[Opening Information section]
-- ==== Sys2Proof/Tests/Slice0.lean ====
section
/-! SUPPORT. The model's own tests. Expected values come from spec/95_test_vectors.md (section 3, programs P1 and P2) or
from the rule named; the witnesses at the end show states and operands that meet the hypotheses of each statement. -/

open Sys2Proof Sys2Proof.Machine

/-! ### Well-formedness: what it refuses (95_test_vectors.md 3.1.2: SHAMT has 5 bits) -/

theorem test_asr32_by_32_is_ill_formed : ¬ (Instr.asr32 32).WellFormed := by decide

theorem test_shls32_by_32_is_ill_formed : ¬ (Instr.shls32 32).WellFormed := by decide

theorem test_shift_by_31_is_well_formed : (Instr.asr32 31).WellFormed ∧ (Instr.shls32 31).WellFormed := by decide

/-! ### Decoding: words written out field by field, RSVD SHAMT FUNC OPCODE (30_encoding.md R81 to R84) -/

theorem test_decode_init :
    decode (0b00000000000#11 ++ 0b00000#5 ++ 0b00000000#8 ++ 0b00000001#8) = .ok .init := by decide

theorem test_decode_processHop :
    decode (0b00000000000#11 ++ 0b00000#5 ++ 0b00000000#8 ++ 0b00000010#8) = .ok .processHop := by decide

theorem test_decode_reset :
    decode (0b00000000000#11 ++ 0b00000#5 ++ 0b00000000#8 ++ 0b00000011#8) = .ok .reset := by decide

theorem test_decode_free :
    decode (0b00000000000#11 ++ 0b00000#5 ++ 0b00000000#8 ++ 0b00000100#8) = .ok .free := by decide

theorem test_decode_sat16 :
    decode (0b00000000000#11 ++ 0b00000#5 ++ 0b00000001#8 ++ 0b00010000#8) = .ok .sat16 := by decide

theorem test_decode_sat32 :
    decode (0b00000000000#11 ++ 0b00000#5 ++ 0b00000010#8 ++ 0b00010000#8) = .ok .sat32 := by decide

theorem test_decode_widen :
    decode (0b00000000000#11 ++ 0b00000#5 ++ 0b00000011#8 ++ 0b00010000#8) = .ok .widen := by decide

theorem test_decode_narrow :
    decode (0b00000000000#11 ++ 0b00000#5 ++ 0b00000100#8 ++ 0b00010000#8) = .ok .narrow := by decide

theorem test_decode_mulq15 :
    decode (0b00000000000#11 ++ 0b00000#5 ++ 0b00000101#8 ++ 0b00010000#8) = .ok .mulq15 := by decide

theorem test_decode_mulq31 :
    decode (0b00000000000#11 ++ 0b00000#5 ++ 0b00000110#8 ++ 0b00010000#8) = .ok .mulq31 := by decide

theorem test_decode_mulw :
    decode (0b00000000000#11 ++ 0b00000#5 ++ 0b00000111#8 ++ 0b00010000#8) = .ok .mulw := by decide

theorem test_decode_mac2 :
    decode (0b00000000000#11 ++ 0b00000#5 ++ 0b00001000#8 ++ 0b00010000#8) = .ok .mac2 := by decide

theorem test_decode_msu2 :
    decode (0b00000000000#11 ++ 0b00000#5 ++ 0b00001001#8 ++ 0b00010000#8) = .ok .msu2 := by decide

theorem test_decode_adds32 :
    decode (0b00000000000#11 ++ 0b00000#5 ++ 0b00001010#8 ++ 0b00010000#8) = .ok .adds32 := by decide
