-- ==== Sys2Proof/Syntax.lean ====
section
/-! DEFINITION. Syntax.lean: the instruction word's fields (R36, R39, R41) and the one inductive `Instr`,
with one constructor for each row of the table of operations and events. An instruction row carries the
fields of its word; an event row carries what names the place of the event. -/

namespace Sys2Proof

/-- The control registers of a core (R68) and of a farrier (R319). -/
inductive Csr where
  | jord | fround | fflags | mmrev | srctr | jobseed | rank | coord | ctxid | vl
  | lc0 | ls0 | le0 | lc1 | ls1 | le1 | cyc | unack | gen
  | estat | epc | ecause | eaddr | evec | escratch | dflags | pcause
  | fid | fthr | fcurb | fdirb | fdirn
deriving DecidableEq, Repr

/-- An operand field A, B or C after its class and index are read (R39). -/
inductive Opd where
  /-- class 0b000 -/
  | g (n : Fin 16)
  /-- class 0b001: a v register, or a jet index -/
  | v (n : Fin 32)
  /-- class 0b010 -/
  | c (n : Fin 8)
  /-- class 0b011 -/
  | m (n : Fin 8)
  /-- class 0b100 -/
  | z (n : Fin 4)
  /-- class 0b101 -/
  | cr (r : Csr)
  /-- class 0b110: a 9-bit signed immediate -/
  | imm (x : BitVec 9)
  /-- class 0b111 -/
  | none
deriving DecidableEq, Repr

/-- Guard and scheduling fields (R36): G, L, S, GAP and HINT. EXT is zero in every legal word (R46). -/
structure Hdr where
  /-- G[85]: the condition is inverted -/
  neg  : Bool
  /-- G[84:82]: the condition register -/
  gc   : Fin 8
  /-- L: lookahead -/
  look : BitVec 4
  /-- S: switch-away mark -/
  sw   : Bool
  /-- GAP -/
  gap  : BitVec 3
  /-- HINT, ignored at hint level 0 -/
  hint : BitVec 4
deriving DecidableEq, Repr

/-- The fields of one instruction word, opcode and EXT apart. -/
structure Fields where
  hd : Hdr
  a  : Opd
  b  : Opd
  c  : Opd
  mi : BitVec 32
deriving DecidableEq, Repr

/-- A message on its way: the sending core's interface and its retry-buffer slot (R14, R15). A notice the device
sends has source 2^22 + its package and its own number as slot. -/
structure MRef where
  src  : CoreId
  slot : Nat
deriving DecidableEq, Repr

/-- A write on its way to a core's write input queue (R255): of an access, a drain or a dray command. -/
inductive WRef where
  | acc (src : CoreId) (id part : Nat)
  | drain (src : CoreId) (id idx : Nat)
  | dray (src : CoreId) (n : Nat)
deriving DecidableEq, Repr

/-- An arrival counter (R354). -/
inductive CtrId where
  | loc (k : CoreId) (n : Fin 16)
  | glob (d : DieId) (slice : Fin 80) (n : Fin 64)
deriving DecidableEq, Repr

/-- Where an uncorrectable error strikes (R204): a block of global or of local memory. -/
inductive ErrSite where
  | glob (pa : Nat)
  | loc (k : CoreId) (off : BitVec 17)
deriving DecidableEq, Repr

/-- The memories whose corrected soft errors are counted (R362). -/
inductive SoftSite where
  | hbm | loc | l2
deriving DecidableEq, Repr

/-- CXL.cache snoops of port 0 (R393). -/
inductive SnoopKind where
  | data | inv | cur
deriving DecidableEq, Repr

/-- What firmware finds and sets while the device boots (R418). The firmware image itself is in flash or, in recovery, in the mailbox. -/
structure BootCfg where
  /-- memories, links and fabric ports train -/
  trainOk : Bool
  podm : BitVec 64
  /-- port 0 in host mode (R391) -/
  port0Host : Bool
  /-- the boot core mask, where it is not the default one: server cores as y × 256 + x in the package mesh (R33) -/
  servers : Option (List Nat)
  /-- the pools that the decoders of the CXL ports reach, port 0 first (R392); a port beyond the list has a pool to itself -/
  pools : List Nat
  /-- the images of handler sets 0-5 and of the groom (R418 step 6) -/
  imgSets : Vector (List Byte) 6
  imgGroom : List Byte
deriving DecidableEq, Repr

/-- A requester of the host toward a package: its writes keep their order (R394). -/
structure Requester where
  pkg : PkgId
  id  : Nat
deriving DecidableEq, Repr

/-- An object for the loader of a package (R407): the one in the mailbox, or one that the groom submits for itself, at a physical address
and of a size. -/
structure Submission where
  pkg : PkgId
  own : Option (Nat × Nat)
deriving DecidableEq, Repr
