/-- The word of an instruction breaks none of the kind-independent checks of R46: classes and indexes (R40), reserved
codes and bits (R42, R43), and writes of read-only control registers (R67). An event is no word. -/
def legal : Instr → Bool
  | .nop f => f.opds Opd.isNone Opd.isNone Opd.isNone && f.mi == 0
  | .add f | .sub f | .mul f | .mulh f | .mulhn f | .div f | .divn f | .remI f | .remn f | .andI f | .orI f | .xorI f
  | .andn f | .shl f | .shr f | .sra f | .minI f | .maxI f | .minn f | .maxn f => binLegal Opd.isG f
  | .clz f | .ctz f | .popc f => f.opds Opd.isG Opd.isG Opd.isNone && f.mi == 0
  | .extI f => f.opds Opd.isG Opd.isG Opd.isNone && f.only 0x3FFE0000 && decide (f.bits 17 6 + f.bits 23 6 ≤ 63)
  | .li f | .lih f => f.opds Opd.isG Opd.isNone Opd.isNone
  | .sel f => f.opds Opd.isG Opd.isGI Opd.isGI && f.only 0x1E0000
  | .mkadr f => f.opds Opd.isG Opd.isG Opd.isGI && f.only 0x20000
  | .adrx f => f.opds Opd.isG Opd.isG Opd.isNone && f.only 0x60000 && f.bits 17 2 != 3
  | .ceq f | .cne f | .clt f | .cle f | .cltn f | .clen f => binLegal Opd.isC f
  | .cand f | .cor f | .cxor f => f.opds Opd.isC Opd.isC Opd.isC && f.only 0x60000
  | .cset f => (f.opds Opd.isC Opd.isGI Opd.isNone || f.opds Opd.isNone Opd.isG Opd.isNone) && f.mi == 0
  | .cget f => f.opds Opd.isG (fun b => b.isC || b.isNone) Opd.isNone && f.mi == 0
  | .br f => f.opds Opd.isNone Opd.isNone Opd.isNone
  | .jr f | .ret f => f.opds Opd.isNone Opd.isG Opd.isNone && f.mi == 0
  | .call f => f.opds Opd.isG Opd.isNone Opd.isNone
  | .callr f => f.opds Opd.isG Opd.isG Opd.isNone && f.mi == 0
  | .loopI f => f.opds Opd.isLoop Opd.isGI Opd.isNone && decide (1 ≤ f.mi.toNat) && decide (f.mi.toNat < 2 ^ 31)
  | .lbrk f => f.opds Opd.isLoop Opd.isNone Opd.isNone && f.mi == 0
  | .doneI f => f.opds Opd.isNone Opd.isNone Opd.isNone && f.only 0x11C00 && decide (f.sc ≤ 4)
  | .waitUnack f => waitLegal f 0 Opd.isNone
  | .waitEng f => waitLegal f 1 Opd.isNone
  | .waitAll f => waitLegal f 2 Opd.isNone
  | .waitTime f => waitLegal f 3 Opd.isGI
  | .halt f | .eret f => f.opds Opd.isNone Opd.isNone Opd.isNone && f.mi == 0
  | .csrr f => f.opds Opd.isG Opd.isCr Opd.isNone && f.mi == 0
  | .csrw f | .csrs f | .csrc f =>
    f.opds Opd.isCr Opd.isGI Opd.isGN && f.mi == 0 && (match f.a with | .cr r => !readOnlyCsr r | _ => false)
  | .sysI f | .brk f => f.opds Opd.isNone Opd.isNone Opd.isNone
  | .vadd f | .vsub f | .vmul f | .vfma f | .vfms f | .vfnm f | .vdiv f => vecBin f true
  | .vmin f | .vmax f => vecBin f false
  | .vabs f | .vneg f => vecUn f false
  | .vsqrt f | .vrcp f | .vrsq f | .vexp f | .vlog f | .vsin f | .vcos f | .vtanh f | .vsigm f => vecUn f true
  | .vcmp f =>
    f.opds (fun a => a.isM || a.isC) Opd.isV Opd.isVGI && f.only 0x3E03FF && noRound f && (tyInt f.ty || ty789 f.ty) &&
    f.bits 18 3 != 7 && (f.bits 18 3 != 6 || tyFloat f.ty) && (if f.a.isC then !f.zr else !f.bit 21)
  | .vsel f => f.opds Opd.isV Opd.isV Opd.isV && f.only uMask && noRound f && f.ty == 0
  | .vbound f => f.opds Opd.isM Opd.isGI Opd.isGI && f.only 0x7F && noRound f && tyAny f.ty
  | .vwidth f => f.opds Opd.isG Opd.isNone Opd.isNone && f.only 0x7F && noRound f && tyAny f.ty
  | .vsplat f =>
    f.opds Opd.isV Opd.isGI Opd.isNone && f.only vMask && tyAny f.ty &&
    (if tyFloat f.ty && f.b.isImm then mayRound f else noRound f) &&
    (match f.b with | .imm x => f.ty != 3 || x == 0 || x == 1 || x == -1 | _ => true)
  | .vins f =>
    f.only 0x2007F && noRound f && tyAny f.ty && f.opds Opd.isV Opd.isG (fun c => if f.bit 17 then c.isNone else c.isGI)
  | .vextr f =>
    f.only 0x2007F && noRound f && tyAny f.ty && f.opds Opd.isG Opd.isV (fun c => if f.bit 17 then c.isNone else c.isGI)
  | .vperm f => f.opds Opd.isV Opd.isV Opd.isV && f.only vMask && noRound f && tyAny f.ty && f.ty != 3 && f.ty != 6
  | .vslide f => f.opds Opd.isV Opd.isV Opd.isGI && f.only vMask && noRound f && tyAny f.ty && f.ty != 3 && f.ty != 6
  | .vred f =>
    f.opds Opd.isG Opd.isV Opd.isNone && f.only 0x1E03FF && (tyInt f.ty || ty789 f.ty) && decide (f.bits 17 3 ≤ 5) &&
    (decide (f.bits 17 3 ≤ 2) || tyInt f.ty) && (!f.bit 20 || (f.bits 17 3 == 0 && tyInt f.ty)) &&
    (if f.bits 17 3 == 0 && tyFloat f.ty then mayRound f else noRound f)
  | .vcvt f =>
    f.opds Opd.isV Opd.isV Opd.isNone && f.only 0xFFE03FF && mayRound f && tyAny f.ty && f.ty != 0 && tyAny f.from_ &&
    f.from_ != 0 && partOk f
  | .vquant f =>
    f.opds Opd.isV Opd.isV (fun c => c.isV || c.isG) && f.only 0x7FE03FF && mayRound f &&
    (f.ty == 1 || (3 ≤ f.ty && f.ty ≤ 6)) && ty789 f.from_ && partOk f
  | .vqmax f => f.opds Opd.isV Opd.isV Opd.isGI && f.only 0x1C03FF && noRound f && ty789 f.ty && decide (f.bits 18 3 ≤ 4)
  | .vcomp f | .vexpd f =>
    f.opds Opd.isV Opd.isV Opd.isNone && f.only 0x7F && noRound f &&
    (f.ty == 1 || f.ty == 2 || f.ty == 4 || f.ty == 5 || (7 ≤ f.ty && f.ty ≤ 0xA))
  | .viadd f | .visub f | .vimul f => vecInt f 0x40000 false
  | .vand f | .vor f | .vxor f => vecInt f 0 true
  | .vshl f => vecInt f 0 false
  | .vshr f => vecInt f 0x80000 false
  | .vmov f => f.opds Opd.isV Opd.isV Opd.isNone && f.mi == 0x70
  | .mand f | .mor f | .mxor f => maskOp f
  | .mcnt f => f.opds Opd.isG Opd.isM Opd.isNone && f.only 0x7F && noRound f && tyAny f.ty
  | .jseed f => jetLegal f Opd.isV (fun c => c.isVGI || c.isNone) false 0
  | .jconst f => jetLegal f Opd.isVGI Opd.isNone false 0
  | .jget f => jetLegal f Opd.isV Opd.isGI (f.bit 18) 0x40000
  | .jset f | .jshift f | .jtrunc f => jetLegal f Opd.isV Opd.isGI false 0
  | .jdiff f => jetLegal f Opd.isV Opd.isNone true 0
  | .jint f => jetLegal f Opd.isV (fun c => c.isVGI || c.isNone) true 0
  | .amma f =>
    f.opds Opd.isZ (fun b => b.isGEven || b.isVMul 4)
      (fun c => c.isGEven || c.isVMul (if f.ty == 3 then 16 else 4)) &&
    f.only 0x3E800F && ammaPair f.ty f.from_ && (f.ty != 3 || !f.bit 17)
  | .azero f => f.opds Opd.isZ Opd.isNone Opd.isNone && f.mi == 0
  | .ald f => f.opds Opd.isZ Opd.isGEven Opd.isNone && f.only 0x8000
  | .ast f => f.opds Opd.isGEven Opd.isZ Opd.isNone && f.only 0xF && (f.ty == 9 || f.ty == 0xA)
  | .arow f => f.opds Opd.isV Opd.isZ Opd.isGI && f.only 0x20380
  | .adrain f =>
    f.opds Opd.isG Opd.isZ Opd.isGN && f.only 0x3FFE000F && (f.ty == 9 || f.ty == 0xA || f.ty == 7) &&
    (!f.bit 17 || (f.bits 18 12 == 0 && f.c.isNone))
  | .ascale f => f.opds Opd.isZ Opd.isZ Opd.isV && f.only 0x3E000F && f.ty == 9 && (f.from_ == 9 || f.from_ == 0xA)
  | .ld f => memLegal f Opd.isG 0x17000000 && f.sz != 7
  | .st f => memLegal f Opd.isG 0x17000000 && !f.bit 24
  | .vld f => memLegal f Opd.isV 0x3F000000 && (!f.bit 27 || !f.af1)
  | .vst f => memLegal f Opd.isV 0x17000000
  | .vldx f =>
    f.opds Opd.isV Opd.isG Opd.isV && f.only 0x1E838F && (f.ty == 9 || tyAC f.ty) && (!f.fw || !f.af3)
  | .vstx f => f.opds Opd.isV Opd.isG Opd.isV && f.only 0xE038F && (f.ty == 9 || tyAC f.ty)
  | .ldblk f | .stblk f => memLegal f Opd.isV 0x11000000
  | .ldmeta f | .stmeta f => memLegal f Opd.isG 0x10000000
  | .phase f => f.opds Opd.isNone Opd.isNone Opd.isNone && f.only 0x11C00 && decide (f.sc ≤ 4)
  | .fence f => f.opds Opd.isNone Opd.isNone Opd.isNone && f.only 0x1C00 && decide (f.sc ≤ 4)
  | .aadd f | .aand f | .aor f | .axor f | .amin f | .amax f | .axchg f => atomLegal f tyAC
  | .acas f => atomLegal f tyAC && f.a.isG
  | .afadd f => atomLegal f (fun t => t == 9)
  | .ablk f =>
    f.opds (fun a => a.isV || a.isNone) Opd.isG Opd.isV && f.only 0x1F7C0F && ordLegal f && f.bits 18 3 != 7 &&
    (f.ty == 0xA || (f.ty == 9 && (f.bits 18 3 == 0 || decide (4 ≤ f.bits 18 3))))
  | .pref f => memLegal f Opd.isNone 0x13000000 && !f.bit 25 && f.af1
  | .fset f | .fclr f => f.opds Opd.isNone Opd.isG Opd.isGI && f.only 0xFFFFFF
  | .send f | .sendr f => sendLegal f
  | .hop f => f.opds Opd.isNone Opd.isG Opd.isNone && f.only 0x20000
  | .dcopy f => f.opds Opd.isG Opd.isG Opd.isGI && f.only 0x400E8000
  | .dgath f =>
    f.opds Opd.isG Opd.isGEven Opd.isGN && f.only 0x7FFE800F && (f.ty == 7 || f.ty == 9 || f.ty == 0xA) &&
    decide (1 ≤ f.bits 24 5) && decide (f.bits 24 5 ≤ 16)
  | .dscad f => f.opds Opd.isGEven Opd.isG Opd.isGN && f.only 0x20FC800F && (f.ty == 9 || f.ty == 0xA)
  | .slacqP f => f.opds Opd.isG Opd.isG Opd.isNone && f.mi == 0
  | .slacqC f => f.a.isG && (match f.b with | .imm x => x.toNat < 8 | _ => false) && f.c.isNone && f.mi == 0x20000
  | .slrel f => f.opds Opd.isNone Opd.isGI Opd.isNone && f.mi == 0
  | .slinit f =>
    f.opds Opd.isG Opd.isG Opd.isGI && f.only 0x7FE0000 &&
    (match f.c with | .imm x => decide (1 ≤ x.toNat) && decide (x.toNat ≤ 64) | _ => true)
  | .tjoin f => f.opds Opd.isNone (fun b => b.isV || b.isG || b.isNone) Opd.isNone && sigLegal f.mi f.b
  | .tread f => f.opds (fun a => a.isV || a.isG || a.isNone) Opd.isNone Opd.isNone && f.mi == 0
  | .bar f => f.opds Opd.isNone Opd.isNone Opd.isNone && f.only 0x1C00 && decide (1 ≤ f.sc) && decide (f.sc ≤ 4)
  | .qfence f => f.opds Opd.isNone Opd.isNone Opd.isNone && f.only 0xE0000 && f.mi != 0
  | .carm f =>
    f.opds Opd.isG (fun b => match b with | .g n => n.val % 4 == 0 | _ => false) (fun c => c.isGEven || c.isNone) &&
    f.only 0x1E0000 && f.bits 17 2 != 3 && (f.bits 17 2 != 2 || f.c.isNone)
  | .cdis f => f.opds Opd.isGN Opd.isG Opd.isNone && f.mi == 0
  | .crdCnt f => crdLegal f 0
  | .crdStat f => crdLegal f 1
  | .crdStatW f => f.opds Opd.isG Opd.isGI Opd.isG && f.only 0x1E1C00 && f.bits 17 4 == 9 && decide (f.sc ≤ 4)
  | .crdTot f => crdLegal f 2
  | .crdCons f => crdLegal f 3
  | .crdProd f => crdLegal f 4
  | .crdFab f => crdLegal f 5
  | .crdMon f => crdLegal f 6
  | .cadd f => f.opds Opd.isNone Opd.isG Opd.isGI && f.mi == 0
  | .pcrd f => f.opds Opd.isG Opd.isGI Opd.isNone && f.mi == 0
  | .pccfg f => f.opds Opd.isGN Opd.isGI Opd.isG && f.mi == 0
  | .rtset f =>
    f.opds Opd.isNone (fun b => match b with | .g n => n.val ≤ 13 | _ => false) Opd.isGI && f.mi == 0
  | .rtget f => f.opds Opd.isG Opd.isNone Opd.isGI && f.only 0x60000 && f.bits 17 2 != 3
  | .rkset f => f.opds Opd.isNone Opd.isG Opd.isG && f.mi == 0
  | .rkmovHold f => f.opds Opd.isNone Opd.isG Opd.isNone && f.mi == 0
  | .rkmovRel f => f.opds Opd.isNone Opd.isG Opd.isG && f.mi == 0x20000
  | .tlbinvPage f => f.opds Opd.isNone Opd.isG Opd.isNone && f.only 0x1C00 && (f.sc == 2 || f.sc == 3)
  | .tlbinvAll f => f.opds Opd.isNone Opd.isNone Opd.isNone && f.only 0x21C00 && f.bit 17 && (f.sc == 2 || f.sc == 3)
  | .fbrd f => f.opds Opd.isG Opd.isNone Opd.isGI && f.mi == 0
  | .replay f => f.opds Opd.isGN Opd.isNone Opd.isNone && f.only 0x1C00 && (f.sc == 2 || f.sc == 3)
  | .replayDeny f => f.opds Opd.isGN Opd.isNone Opd.isNone && f.only 0x21C00 && f.bit 17 && (f.sc == 2 || f.sc == 3)
  | .pgownHost f => f.opds Opd.isNone Opd.isGI Opd.isNone && f.mi == 0x20000
  | .pgownDev f => f.opds Opd.isNone Opd.isGI Opd.isNone && f.mi == 0
  | .htset f => f.opds Opd.isNone Opd.isGI Opd.isG && f.mi == 0
  | .genAck f => genLegal f 0 Opd.isG Opd.isNone Opd.isNone
  | .genRd f => genLegal f 1 Opd.isG Opd.isNone Opd.isNone
  | .genRet f => genLegal f 2 Opd.isG Opd.isG Opd.isGI
  | .genFree f => genLegal f 3 Opd.isNone Opd.isGI Opd.isNone
  | .qcfgFuse f => qcfgLegal f 0 Opd.isGI
  | .qcfgRoot f => qcfgLegal f 1 Opd.isNone
  | .qcfgMemb f => qcfgLegal f 2 Opd.isGI
  | .qcfgRankt f => qcfgLegal f 3 Opd.isGI
  | .qcfgHtab f => qcfgLegal f 4 Opd.isNone
  | .qcfgCplan f => qcfgLegal f 5 Opd.isGI
  | .qcfgFeat f => qcfgLegal f 6 Opd.isGI && f.bit 21
  | .frzOn f => f.opds Opd.isNone Opd.isG Opd.isNone && f.mi == 0
  | .frzOff f => f.opds Opd.isNone Opd.isG Opd.isNone && f.mi == 0x20000
  | .pdoneSave f => f.opds Opd.isNone Opd.isGN Opd.isNone && f.mi == 0
  | .pdoneRest f => f.opds Opd.isNone Opd.isGN Opd.isNone && f.mi == 0x20000
  | .fdoneRes f => fdoneLegal f 0
  | .fdoneSat f => fdoneLegal f 1
  | .fdoneDeny f => fdoneLegal f 2
  | .fdoneHold f => fdoneLegal f 3
  | .tagrd f => f.opds Opd.isG Opd.isG Opd.isGI && f.mi == 0
  | .tagwr f => f.opds Opd.isNone Opd.isG Opd.isGI && f.only 0xE0000
  | .dirrd f => f.opds Opd.isGEven Opd.isG Opd.isNone && f.mi == 0
  | .dirwr f => f.opds (fun a => a.isC || a.isNone) Opd.isG Opd.isGEven && f.mi == 0
  | .btx f => f.opds Opd.isG Opd.isG Opd.isGI && f.mi == 0
  | .frep f => f.opds Opd.isG Opd.isGI Opd.isNone && f.only 0x20000
  | .freq f => f.opds Opd.isGN Opd.isG Opd.isG && f.only 0x1FE0000
  | .fwake f => f.opds Opd.isNone Opd.isG Opd.isNone && f.mi == 0
  | .fpoison f => f.opds Opd.isNone Opd.isG Opd.isGI && f.mi == 0
  | .fblk f => f.opds Opd.isGN Opd.isNone Opd.isNone && f.mi == 0
  | .fsto f => f.opds Opd.isG Opd.isG Opd.isGN && f.only 0xE000F && fstoPair (f.bits 17 3) f.ty
  | .gapCountExpiry _ _ | .messageArrival _ _ | .hopMessageArrival _ _ | .refusal _ _ | .backoffRetry _ _
  | .contextFreeNotice _ _ | .reservationLapse _ _ | .contextFree _ _ | .messageAcceptance _ _
  | .forwardedLoadReply _ _ | .accessReply _ _ | .storeAck _ _ | .tagReply _ _ | .replyFaultEntry _ _
  | .interruptEntry _ | .releaseComplete _ | .fabricIntervalConfirm _ _ _ | .dflagsUpdate _ _ | .anvilEntryStart _
  | .anvilEntryComplete _ _ | .drainWakeup _ _ | .drayEntryStart _ | .drayFaultReport _ | .remoteWritePerformed _ _
  | .remoteLoadRequest _ _ _ | .atomicAtHome _ _ | .countedStore _ _ _ | .countMessage _ _ | .counterFire _
  | .launchEnqueue _ | .slotFilled _ _ | .slotReturn _ _ | .slinitRecord _ _ | .treeInject _ | .treeResult _ _
  | .barrierComplete _ _ | .vqmaxContribution _ _ | .translationWalk _ _ _ _ | .accessPark _ _ _ | .farrierDispatch _
  | .gets _ _ | .getx _ _ | .wrI _ _ | .atI _ _ | .rgets _ _ | .rgetx _ _ | .rwr _ _ | .inv _ _ | .fwd _ _ | .wbk _ _
  | .push _ _ | .upd _ _ | .hsnp _ _ | .customRequest _ _ | .initI _ _ | .rebind _ _ | .rcv _ _ | .farrierReply _
  | .curbKill _ _ | .curbWaitTimeout _ _ | .jobTeardown _ | .uncorrectableError _ | .preemptRequest _ _
  | .timeSliceExpiry _ | .preemptLocalCopy _ | .saveEntry _ | .preemptImageCopy _ | .resumeRequest _
  | .resumeWriteback _ | .coreResume _ | .hostWindowRead _ _ _ | .hostWindowWrite _ _ _ _ | .hostSnoop _ _ _
  | .featureAcceptWrite _ _ _ | .preqWrite _ _ _ | .winWrite _ _ _ | .barRegisterWrite _ _ _ | .uploadFirmware _
  | .loadHandlerSet _ | .submitCodeObject _ | .attest _ | .imageLoadRequest _ _ | .deviceReset _ _
  | .functionLevelReset _ _ | .frequencyStepDown _ _ _ | .frequencyStepUp _ _ _ | .thermalPreempt _ _
  | .thermalTrip _ _ | .platformEvent _ _ _ | .assayRun _ _ _ | .carrierRetuneComplete _ _ | .carrierUp _ _
  | .fabricFrame _ _ _ | .frameNak _ _ | .carrierDown _ _ | .powerLoss _ | .correctedSoftError _ _
  | .waitTimeDeadline _ _ | .instructionCompletion _ _ _ | .occupancyEnd _ _ | .tableInstructionComplete _ _
  | .windowRegistrationComplete _ _ => false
[Closing Information section]
• Exercise instructions: Of the entries listed above, reproduce only the lines starting at the line containing "Opd.isNone true 0" and ending at the line containing "Opd.isGI && f.only 0x400E8000". Include both, exactly as they stand.

• Solution to the problem:
  | .jdiff f => jetLegal f Opd.isV Opd.isNone true 0
  | .jint f => jetLegal f Opd.isV (fun c => c.isVGI || c.isNone) true 0
  | .amma f =>
    f.opds Opd.isZ (fun b => b.isGEven || b.isVMul 4)
      (fun c => c.isGEven || c.isVMul (if f.ty == 3 then 16 else 4)) &&
    f.only 0x3E800F && ammaPair f.ty f.from_ && (f.ty != 3 || !f.bit 17)
  | .azero f => f.opds Opd.isZ Opd.isNone Opd.isNone && f.mi == 0
  | .ald f => f.opds Opd.isZ Opd.isGEven Opd.isNone && f.only 0x8000
  | .ast f => f.opds Opd.isGEven Opd.isZ Opd.isNone && f.only 0xF && (f.ty == 9 || f.ty == 0xA)
  | .arow f => f.opds Opd.isV Opd.isZ Opd.isGI && f.only 0x20380
  | .adrain f =>
    f.opds Opd.isG Opd.isZ Opd.isGN && f.only 0x3FFE000F && (f.ty == 9 || f.ty == 0xA || f.ty == 7) &&
    (!f.bit 17 || (f.bits 18 12 == 0 && f.c.isNone))
  | .ascale f => f.opds Opd.isZ Opd.isZ Opd.isV && f.only 0x3E000F && f.ty == 9 && (f.from_ == 9 || f.from_ == 0xA)
  | .ld f => memLegal f Opd.isG 0x17000000 && f.sz != 7
  | .st f => memLegal f Opd.isG 0x17000000 && !f.bit 24
  | .vld f => memLegal f Opd.isV 0x3F000000 && (!f.bit 27 || !f.af1)
  | .vst f => memLegal f Opd.isV 0x17000000
  | .vldx f =>
    f.opds Opd.isV Opd.isG Opd.isV && f.only 0x1E838F && (f.ty == 9 || tyAC f.ty) && (!f.fw || !f.af3)
  | .vstx f => f.opds Opd.isV Opd.isG Opd.isV && f.only 0xE038F && (f.ty == 9 || tyAC f.ty)
  | .ldblk f | .stblk f => memLegal f Opd.isV 0x11000000
  | .ldmeta f | .stmeta f => memLegal f Opd.isG 0x10000000
  | .phase f => f.opds Opd.isNone Opd.isNone Opd.isNone && f.only 0x11C00 && decide (f.sc ≤ 4)
  | .fence f => f.opds Opd.isNone Opd.isNone Opd.isNone && f.only 0x1C00 && decide (f.sc ≤ 4)
  | .aadd f | .aand f | .aor f | .axor f | .amin f | .amax f | .axchg f => atomLegal f tyAC
  | .acas f => atomLegal f tyAC && f.a.isG
  | .afadd f => atomLegal f (fun t => t == 9)
  | .ablk f =>
    f.opds (fun a => a.isV || a.isNone) Opd.isG Opd.isV && f.only 0x1F7C0F && ordLegal f && f.bits 18 3 != 7 &&
    (f.ty == 0xA || (f.ty == 9 && (f.bits 18 3 == 0 || decide (4 ≤ f.bits 18 3))))
  | .pref f => memLegal f Opd.isNone 0x13000000 && !f.bit 25 && f.af1
  | .fset f | .fclr f => f.opds Opd.isNone Opd.isG Opd.isGI && f.only 0xFFFFFF
  | .send f | .sendr f => sendLegal f
  | .hop f => f.opds Opd.isNone Opd.isG Opd.isNone && f.only 0x20000
  | .dcopy f => f.opds Opd.isG Opd.isG Opd.isGI && f.only 0x400E8000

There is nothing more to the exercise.